Action item:
Copy exactly, and only, the lines from the one containing "13 bytes (30 R68). -/" through the last line of the records below.

------------------------------------------------------------------------

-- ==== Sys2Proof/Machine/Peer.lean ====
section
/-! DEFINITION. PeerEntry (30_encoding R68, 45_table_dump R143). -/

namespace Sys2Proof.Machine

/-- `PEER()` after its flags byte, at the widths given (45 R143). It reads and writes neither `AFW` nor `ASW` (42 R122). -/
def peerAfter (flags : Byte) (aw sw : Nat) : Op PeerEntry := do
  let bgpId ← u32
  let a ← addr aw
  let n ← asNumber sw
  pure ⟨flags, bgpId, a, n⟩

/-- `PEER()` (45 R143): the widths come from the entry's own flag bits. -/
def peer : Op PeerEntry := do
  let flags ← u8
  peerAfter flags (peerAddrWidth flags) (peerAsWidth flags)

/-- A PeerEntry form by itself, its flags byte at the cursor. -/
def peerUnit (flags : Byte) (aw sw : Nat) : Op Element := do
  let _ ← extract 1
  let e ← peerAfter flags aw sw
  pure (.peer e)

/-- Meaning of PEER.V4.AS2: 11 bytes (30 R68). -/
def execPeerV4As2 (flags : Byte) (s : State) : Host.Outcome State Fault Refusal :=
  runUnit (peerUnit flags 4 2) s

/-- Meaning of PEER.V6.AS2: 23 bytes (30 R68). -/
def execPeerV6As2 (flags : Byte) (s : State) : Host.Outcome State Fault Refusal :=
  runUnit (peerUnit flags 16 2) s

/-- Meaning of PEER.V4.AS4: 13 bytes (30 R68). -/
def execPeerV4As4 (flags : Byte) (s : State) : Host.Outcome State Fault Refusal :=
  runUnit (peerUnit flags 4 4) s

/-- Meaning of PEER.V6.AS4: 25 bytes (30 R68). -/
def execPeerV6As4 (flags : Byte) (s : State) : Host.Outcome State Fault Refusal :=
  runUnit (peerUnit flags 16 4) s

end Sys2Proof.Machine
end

------------------------------------------------------------------------

Answer to this exercise:
/-- Meaning of PEER.V4.AS4: 13 bytes (30 R68). -/
def execPeerV4As4 (flags : Byte) (s : State) : Host.Outcome State Fault Refusal :=
  runUnit (peerUnit flags 4 4) s

/-- Meaning of PEER.V6.AS4: 25 bytes (30 R68). -/
def execPeerV6As4 (flags : Byte) (s : State) : Host.Outcome State Fault Refusal :=
  runUnit (peerUnit flags 16 4) s

end Sys2Proof.Machine
end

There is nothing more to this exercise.